Problem statement:
The records below should be set down in full, please, without any change.

Records from a data collection:
*-*-*

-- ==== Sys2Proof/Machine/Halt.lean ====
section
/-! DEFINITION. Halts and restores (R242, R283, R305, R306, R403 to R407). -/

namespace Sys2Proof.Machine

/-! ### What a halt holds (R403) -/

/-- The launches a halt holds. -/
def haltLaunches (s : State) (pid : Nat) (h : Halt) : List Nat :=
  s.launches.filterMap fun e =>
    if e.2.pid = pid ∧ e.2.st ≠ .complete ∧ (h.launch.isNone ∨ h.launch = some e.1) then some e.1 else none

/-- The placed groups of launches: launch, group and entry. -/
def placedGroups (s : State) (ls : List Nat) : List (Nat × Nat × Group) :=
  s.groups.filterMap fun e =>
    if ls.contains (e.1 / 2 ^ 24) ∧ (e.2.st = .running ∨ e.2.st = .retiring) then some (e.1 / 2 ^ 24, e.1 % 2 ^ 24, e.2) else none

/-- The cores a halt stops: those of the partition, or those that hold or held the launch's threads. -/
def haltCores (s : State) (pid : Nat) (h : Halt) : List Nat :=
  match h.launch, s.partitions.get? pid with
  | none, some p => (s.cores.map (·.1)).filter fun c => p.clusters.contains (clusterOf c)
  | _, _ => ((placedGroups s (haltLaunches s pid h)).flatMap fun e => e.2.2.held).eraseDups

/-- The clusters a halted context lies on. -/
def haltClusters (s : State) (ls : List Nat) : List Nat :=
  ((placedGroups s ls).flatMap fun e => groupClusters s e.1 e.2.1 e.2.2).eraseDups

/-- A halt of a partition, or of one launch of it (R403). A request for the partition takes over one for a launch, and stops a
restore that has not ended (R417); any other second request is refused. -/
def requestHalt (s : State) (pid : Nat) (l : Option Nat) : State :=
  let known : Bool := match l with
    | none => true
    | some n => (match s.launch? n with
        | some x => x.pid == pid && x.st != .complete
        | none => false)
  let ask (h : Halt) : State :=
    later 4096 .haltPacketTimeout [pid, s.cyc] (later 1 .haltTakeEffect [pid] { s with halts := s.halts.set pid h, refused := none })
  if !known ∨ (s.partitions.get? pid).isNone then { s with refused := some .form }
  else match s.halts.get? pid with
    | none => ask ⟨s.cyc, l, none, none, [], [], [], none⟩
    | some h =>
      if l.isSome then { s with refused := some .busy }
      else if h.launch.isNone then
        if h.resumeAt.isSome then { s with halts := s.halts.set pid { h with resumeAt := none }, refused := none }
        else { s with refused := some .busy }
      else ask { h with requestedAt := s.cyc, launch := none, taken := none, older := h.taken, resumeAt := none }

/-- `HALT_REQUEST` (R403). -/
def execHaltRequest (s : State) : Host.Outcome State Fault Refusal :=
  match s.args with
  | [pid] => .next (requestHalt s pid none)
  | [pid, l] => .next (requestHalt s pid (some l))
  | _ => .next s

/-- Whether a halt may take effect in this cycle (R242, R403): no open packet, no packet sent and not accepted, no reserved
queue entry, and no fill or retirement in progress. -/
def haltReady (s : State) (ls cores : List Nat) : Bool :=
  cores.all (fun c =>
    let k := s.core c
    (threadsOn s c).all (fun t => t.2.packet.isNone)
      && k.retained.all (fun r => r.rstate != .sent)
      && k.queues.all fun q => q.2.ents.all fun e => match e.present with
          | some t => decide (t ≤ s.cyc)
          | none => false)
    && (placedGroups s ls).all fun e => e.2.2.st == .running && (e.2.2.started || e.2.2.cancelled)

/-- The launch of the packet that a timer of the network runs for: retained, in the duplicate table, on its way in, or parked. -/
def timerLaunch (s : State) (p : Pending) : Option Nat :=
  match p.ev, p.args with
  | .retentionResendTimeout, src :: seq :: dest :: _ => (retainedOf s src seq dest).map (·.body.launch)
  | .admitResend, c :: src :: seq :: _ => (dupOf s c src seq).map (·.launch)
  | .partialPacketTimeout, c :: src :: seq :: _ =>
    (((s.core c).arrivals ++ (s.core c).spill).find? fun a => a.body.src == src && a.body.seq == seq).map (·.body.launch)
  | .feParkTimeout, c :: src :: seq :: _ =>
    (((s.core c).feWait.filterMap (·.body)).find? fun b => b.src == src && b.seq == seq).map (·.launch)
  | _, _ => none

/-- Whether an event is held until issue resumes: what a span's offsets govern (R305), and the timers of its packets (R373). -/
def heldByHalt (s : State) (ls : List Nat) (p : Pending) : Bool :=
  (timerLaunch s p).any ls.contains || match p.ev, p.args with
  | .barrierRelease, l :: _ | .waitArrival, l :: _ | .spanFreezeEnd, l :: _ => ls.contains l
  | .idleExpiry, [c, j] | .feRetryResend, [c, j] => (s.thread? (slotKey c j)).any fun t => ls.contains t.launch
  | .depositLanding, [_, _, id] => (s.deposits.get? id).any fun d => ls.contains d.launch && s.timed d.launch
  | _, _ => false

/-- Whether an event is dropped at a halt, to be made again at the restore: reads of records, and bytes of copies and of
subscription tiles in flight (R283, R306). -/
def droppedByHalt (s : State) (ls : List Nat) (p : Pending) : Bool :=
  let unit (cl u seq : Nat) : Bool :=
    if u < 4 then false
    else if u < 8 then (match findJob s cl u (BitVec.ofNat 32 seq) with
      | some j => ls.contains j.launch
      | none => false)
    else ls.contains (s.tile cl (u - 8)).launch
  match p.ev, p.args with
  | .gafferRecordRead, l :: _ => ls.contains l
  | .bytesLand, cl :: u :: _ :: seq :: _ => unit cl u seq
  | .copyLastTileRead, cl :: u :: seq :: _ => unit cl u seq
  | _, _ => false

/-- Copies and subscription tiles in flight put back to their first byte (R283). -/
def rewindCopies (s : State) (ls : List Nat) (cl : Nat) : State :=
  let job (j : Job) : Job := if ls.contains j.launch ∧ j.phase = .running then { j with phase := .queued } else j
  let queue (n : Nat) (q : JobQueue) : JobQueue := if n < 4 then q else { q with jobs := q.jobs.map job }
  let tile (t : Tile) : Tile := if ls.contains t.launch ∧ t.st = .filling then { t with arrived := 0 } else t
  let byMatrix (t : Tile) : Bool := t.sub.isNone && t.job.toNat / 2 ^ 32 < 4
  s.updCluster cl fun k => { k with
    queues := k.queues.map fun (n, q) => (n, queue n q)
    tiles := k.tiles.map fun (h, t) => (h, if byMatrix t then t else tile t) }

*-*-*

Response:
-- ==== Sys2Proof/Machine/Halt.lean ====
section
/-! DEFINITION. Halts and restores (R242, R283, R305, R306, R403 to R407). -/

namespace Sys2Proof.Machine

/-! ### What a halt holds (R403) -/

/-- The launches a halt holds. -/
def haltLaunches (s : State) (pid : Nat) (h : Halt) : List Nat :=
  s.launches.filterMap fun e =>
    if e.2.pid = pid ∧ e.2.st ≠ .complete ∧ (h.launch.isNone ∨ h.launch = some e.1) then some e.1 else none

/-- The placed groups of launches: launch, group and entry. -/
def placedGroups (s : State) (ls : List Nat) : List (Nat × Nat × Group) :=
  s.groups.filterMap fun e =>
    if ls.contains (e.1 / 2 ^ 24) ∧ (e.2.st = .running ∨ e.2.st = .retiring) then some (e.1 / 2 ^ 24, e.1 % 2 ^ 24, e.2) else none

/-- The cores a halt stops: those of the partition, or those that hold or held the launch's threads. -/
def haltCores (s : State) (pid : Nat) (h : Halt) : List Nat :=
  match h.launch, s.partitions.get? pid with
  | none, some p => (s.cores.map (·.1)).filter fun c => p.clusters.contains (clusterOf c)
  | _, _ => ((placedGroups s (haltLaunches s pid h)).flatMap fun e => e.2.2.held).eraseDups

/-- The clusters a halted context lies on. -/
def haltClusters (s : State) (ls : List Nat) : List Nat :=
  ((placedGroups s ls).flatMap fun e => groupClusters s e.1 e.2.1 e.2.2).eraseDups

/-- A halt of a partition, or of one launch of it (R403). A request for the partition takes over one for a launch, and stops a
restore that has not ended (R417); any other second request is refused. -/
def requestHalt (s : State) (pid : Nat) (l : Option Nat) : State :=
  let known : Bool := match l with
    | none => true
    | some n => (match s.launch? n with
        | some x => x.pid == pid && x.st != .complete
        | none => false)
  let ask (h : Halt) : State :=
    later 4096 .haltPacketTimeout [pid, s.cyc] (later 1 .haltTakeEffect [pid] { s with halts := s.halts.set pid h, refused := none })
  if !known ∨ (s.partitions.get? pid).isNone then { s with refused := some .form }
  else match s.halts.get? pid with
    | none => ask ⟨s.cyc, l, none, none, [], [], [], none⟩
    | some h =>
      if l.isSome then { s with refused := some .busy }
      else if h.launch.isNone then
        if h.resumeAt.isSome then { s with halts := s.halts.set pid { h with resumeAt := none }, refused := none }
        else { s with refused := some .busy }
      else ask { h with requestedAt := s.cyc, launch := none, taken := none, older := h.taken, resumeAt := none }

/-- `HALT_REQUEST` (R403). -/
def execHaltRequest (s : State) : Host.Outcome State Fault Refusal :=
  match s.args with
  | [pid] => .next (requestHalt s pid none)
  | [pid, l] => .next (requestHalt s pid (some l))
  | _ => .next s

/-- Whether a halt may take effect in this cycle (R242, R403): no open packet, no packet sent and not accepted, no reserved
queue entry, and no fill or retirement in progress. -/
def haltReady (s : State) (ls cores : List Nat) : Bool :=
  cores.all (fun c =>
    let k := s.core c
    (threadsOn s c).all (fun t => t.2.packet.isNone)
      && k.retained.all (fun r => r.rstate != .sent)
      && k.queues.all fun q => q.2.ents.all fun e => match e.present with
          | some t => decide (t ≤ s.cyc)
          | none => false)
    && (placedGroups s ls).all fun e => e.2.2.st == .running && (e.2.2.started || e.2.2.cancelled)

/-- The launch of the packet that a timer of the network runs for: retained, in the duplicate table, on its way in, or parked. -/
def timerLaunch (s : State) (p : Pending) : Option Nat :=
  match p.ev, p.args with
  | .retentionResendTimeout, src :: seq :: dest :: _ => (retainedOf s src seq dest).map (·.body.launch)
  | .admitResend, c :: src :: seq :: _ => (dupOf s c src seq).map (·.launch)
  | .partialPacketTimeout, c :: src :: seq :: _ =>
    (((s.core c).arrivals ++ (s.core c).spill).find? fun a => a.body.src == src && a.body.seq == seq).map (·.body.launch)
  | .feParkTimeout, c :: src :: seq :: _ =>
    (((s.core c).feWait.filterMap (·.body)).find? fun b => b.src == src && b.seq == seq).map (·.launch)
  | _, _ => none

/-- Whether an event is held until issue resumes: what a span's offsets govern (R305), and the timers of its packets (R373). -/
def heldByHalt (s : State) (ls : List Nat) (p : Pending) : Bool :=
  (timerLaunch s p).any ls.contains || match p.ev, p.args with
  | .barrierRelease, l :: _ | .waitArrival, l :: _ | .spanFreezeEnd, l :: _ => ls.contains l
  | .idleExpiry, [c, j] | .feRetryResend, [c, j] => (s.thread? (slotKey c j)).any fun t => ls.contains t.launch
  | .depositLanding, [_, _, id] => (s.deposits.get? id).any fun d => ls.contains d.launch && s.timed d.launch
  | _, _ => false

/-- Whether an event is dropped at a halt, to be made again at the restore: reads of records, and bytes of copies and of
subscription tiles in flight (R283, R306). -/
def droppedByHalt (s : State) (ls : List Nat) (p : Pending) : Bool :=
  let unit (cl u seq : Nat) : Bool :=
    if u < 4 then false
    else if u < 8 then (match findJob s cl u (BitVec.ofNat 32 seq) with
      | some j => ls.contains j.launch
      | none => false)
    else ls.contains (s.tile cl (u - 8)).launch
  match p.ev, p.args with
  | .gafferRecordRead, l :: _ => ls.contains l
  | .bytesLand, cl :: u :: _ :: seq :: _ => unit cl u seq
  | .copyLastTileRead, cl :: u :: seq :: _ => unit cl u seq
  | _, _ => false

/-- Copies and subscription tiles in flight put back to their first byte (R283). -/
def rewindCopies (s : State) (ls : List Nat) (cl : Nat) : State :=
  let job (j : Job) : Job := if ls.contains j.launch ∧ j.phase = .running then { j with phase := .queued } else j
  let queue (n : Nat) (q : JobQueue) : JobQueue := if n < 4 then q else { q with jobs := q.jobs.map job }
  let tile (t : Tile) : Tile := if ls.contains t.launch ∧ t.st = .filling then { t with arrived := 0 } else t
  let byMatrix (t : Tile) : Bool := t.sub.isNone && t.job.toNat / 2 ^ 32 < 4
  s.updCluster cl fun k => { k with
    queues := k.queues.map fun (n, q) => (n, queue n q)
    tiles := k.tiles.map fun (h, t) => (h, if byMatrix t then t else tile t) }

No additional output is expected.